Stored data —

/-- What `State.countTemplate` leaves unchanged: all but library. -/
@[simp] theorem State.countTemplate_frame (change : Nat → Nat) (index : Nat) (s : State) :
    (s.countTemplate change index).synth = s.synth ∧ (s.countTemplate change index).ports = s.ports ∧
    (s.countTemplate change index).store = s.store ∧ (s.countTemplate change index).phrases = s.phrases ∧
    (s.countTemplate change index).queue = s.queue ∧ (s.countTemplate change index).expander = s.expander ∧
    (s.countTemplate change index).seq = s.seq ∧ (s.countTemplate change index).monitor = s.monitor ∧
    (s.countTemplate change index).results = s.results ∧
    (s.countTemplate change index).notices = s.notices ∧ (s.countTemplate change index).setup = s.setup ∧
    (s.countTemplate change index).link = s.link ∧ (s.countTemplate change index).moments = s.moments ∧
    (s.countTemplate change index).pending = s.pending := by
  unfold State.countTemplate
  repeat' split
  all_goals simp

/-- What `State.countPhrase` leaves unchanged: all but phrases. -/
@[simp] theorem State.countPhrase_frame (change : Nat → Nat) (index : Nat) (s : State) :
    (s.countPhrase change index).synth = s.synth ∧ (s.countPhrase change index).ports = s.ports ∧
    (s.countPhrase change index).store = s.store ∧ (s.countPhrase change index).library = s.library ∧
    (s.countPhrase change index).queue = s.queue ∧ (s.countPhrase change index).expander = s.expander ∧
    (s.countPhrase change index).seq = s.seq ∧ (s.countPhrase change index).monitor = s.monitor ∧
    (s.countPhrase change index).results = s.results ∧ (s.countPhrase change index).notices = s.notices ∧
    (s.countPhrase change index).setup = s.setup ∧ (s.countPhrase change index).link = s.link ∧
    (s.countPhrase change index).moments = s.moments ∧
    (s.countPhrase change index).pending = s.pending := by
  unfold State.countPhrase
  repeat' split
  all_goals simp

/-- What `State.countCue` leaves unchanged: all but library, phrases. -/
@[simp] theorem State.countCue_frame (change : Nat → Nat) (body : CueBody) (s : State) :
    (s.countCue change body).synth = s.synth ∧ (s.countCue change body).ports = s.ports ∧
    (s.countCue change body).store = s.store ∧ (s.countCue change body).queue = s.queue ∧
    (s.countCue change body).expander = s.expander ∧ (s.countCue change body).seq = s.seq ∧
    (s.countCue change body).monitor = s.monitor ∧ (s.countCue change body).results = s.results ∧
    (s.countCue change body).notices = s.notices ∧ (s.countCue change body).setup = s.setup ∧
    (s.countCue change body).link = s.link ∧ (s.countCue change body).moments = s.moments ∧
    (s.countCue change body).pending = s.pending := by
  unfold State.countCue
  repeat' split
  all_goals simp

/-- What `State.setCues` leaves unchanged: all but queue, notices. -/
@[simp] theorem State.setCues_frame (cues : List Cue) (s : State) :
    (s.setCues cues).synth = s.synth ∧ (s.setCues cues).ports = s.ports ∧
    (s.setCues cues).store = s.store ∧ (s.setCues cues).library = s.library ∧
    (s.setCues cues).phrases = s.phrases ∧ (s.setCues cues).expander = s.expander ∧
    (s.setCues cues).seq = s.seq ∧ (s.setCues cues).monitor = s.monitor ∧
    (s.setCues cues).results = s.results ∧ (s.setCues cues).setup = s.setup ∧
    (s.setCues cues).link = s.link ∧ (s.setCues cues).moments = s.moments ∧
    (s.setCues cues).pending = s.pending := by
  simp [State.setCues]

/-- What `State.expandLive` leaves unchanged: all but queue, notices. -/
@[simp] theorem State.expandLive_frame (s : State) :
    (s.expandLive).synth = s.synth ∧ (s.expandLive).ports = s.ports ∧ (s.expandLive).store = s.store ∧
    (s.expandLive).library = s.library ∧ (s.expandLive).phrases = s.phrases ∧
    (s.expandLive).expander = s.expander ∧ (s.expandLive).seq = s.seq ∧
    (s.expandLive).monitor = s.monitor ∧ (s.expandLive).results = s.results ∧
    (s.expandLive).setup = s.setup ∧ (s.expandLive).link = s.link ∧ (s.expandLive).moments = s.moments ∧
    (s.expandLive).pending = s.pending := by
  simp [State.expandLive]

/-- What `State.spendLive` leaves unchanged: all but library, phrases, queue, notices. -/
@[simp] theorem State.spendLive_frame (s : State) :
    (s.spendLive).synth = s.synth ∧ (s.spendLive).ports = s.ports ∧ (s.spendLive).store = s.store ∧
    (s.spendLive).expander = s.expander ∧ (s.spendLive).seq = s.seq ∧ (s.spendLive).monitor = s.monitor ∧
    (s.spendLive).results = s.results ∧ (s.spendLive).setup = s.setup ∧ (s.spendLive).link = s.link ∧
    (s.spendLive).moments = s.moments ∧ (s.spendLive).pending = s.pending := by
  unfold State.spendLive
  repeat' split
  all_goals simp

/-- What `State.endRepetition` leaves unchanged: all but library, phrases, queue, expander, notices. -/
@[simp] theorem State.endRepetition_frame (context : Context) (rep : Nat) (s : State) :
    (s.endRepetition context rep).synth = s.synth ∧ (s.endRepetition context rep).ports = s.ports ∧
    (s.endRepetition context rep).store = s.store ∧ (s.endRepetition context rep).seq = s.seq ∧
    (s.endRepetition context rep).monitor = s.monitor ∧ (s.endRepetition context rep).results = s.results ∧
    (s.endRepetition context rep).setup = s.setup ∧ (s.endRepetition context rep).link = s.link ∧
    (s.endRepetition context rep).moments = s.moments ∧
    (s.endRepetition context rep).pending = s.pending := by
  unfold State.endRepetition
  repeat' split
  all_goals simp

/-- What `State.stageElement` leaves unchanged: all but library, phrases, queue, expander, seq, notices,
moments. -/
@[simp] theorem State.stageElement_frame (context : Context) (s : State) :
    (s.stageElement context).synth = s.synth ∧ (s.stageElement context).ports = s.ports ∧
    (s.stageElement context).store = s.store ∧ (s.stageElement context).monitor = s.monitor ∧
    (s.stageElement context).results = s.results ∧ (s.stageElement context).setup = s.setup ∧
    (s.stageElement context).link = s.link ∧ (s.stageElement context).pending = s.pending := by
  unfold State.stageElement
  repeat' split
  all_goals simp

/-- What `State.fillSlot` leaves unchanged: all but library, phrases, queue, expander, seq, notices, moments. -/
@[simp] theorem State.fillSlot_frame (s : State) :
    (s.fillSlot).synth = s.synth ∧ (s.fillSlot).ports = s.ports ∧ (s.fillSlot).store = s.store ∧
    (s.fillSlot).monitor = s.monitor ∧ (s.fillSlot).results = s.results ∧ (s.fillSlot).setup = s.setup ∧
    (s.fillSlot).link = s.link ∧ (s.fillSlot).pending = s.pending := by
  unfold State.fillSlot
  repeat' split
  all_goals simp

/-- What `State.discardExpansion` leaves unchanged: all but library, phrases, queue, expander, seq, notices,
moments. -/
@[simp] theorem State.discardExpansion_frame (s : State) :
    (s.discardExpansion).synth = s.synth ∧ (s.discardExpansion).ports = s.ports ∧
    (s.discardExpansion).store = s.store ∧ (s.discardExpansion).monitor = s.monitor ∧
    (s.discardExpansion).results = s.results ∧ (s.discardExpansion).setup = s.setup ∧
    (s.discardExpansion).link = s.link ∧ (s.discardExpansion).pending = s.pending := by
  unfold State.discardExpansion
  repeat' split
  all_goals simp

PROBLEM REQUIREMENTS —
What is needed is a verbatim copy of every line in the records above from the one containing "(s.endRepetition context rep).pending" down to the one containing "(s.stageElement context).synth = s.synth", both included, and nothing more.

TASK RESPONSE —
    (s.endRepetition context rep).pending = s.pending := by
  unfold State.endRepetition
  repeat' split
  all_goals simp

/-- What `State.stageElement` leaves unchanged: all but library, phrases, queue, expander, seq, notices,
moments. -/
@[simp] theorem State.stageElement_frame (context : Context) (s : State) :
    (s.stageElement context).synth = s.synth ∧ (s.stageElement context).ports = s.ports ∧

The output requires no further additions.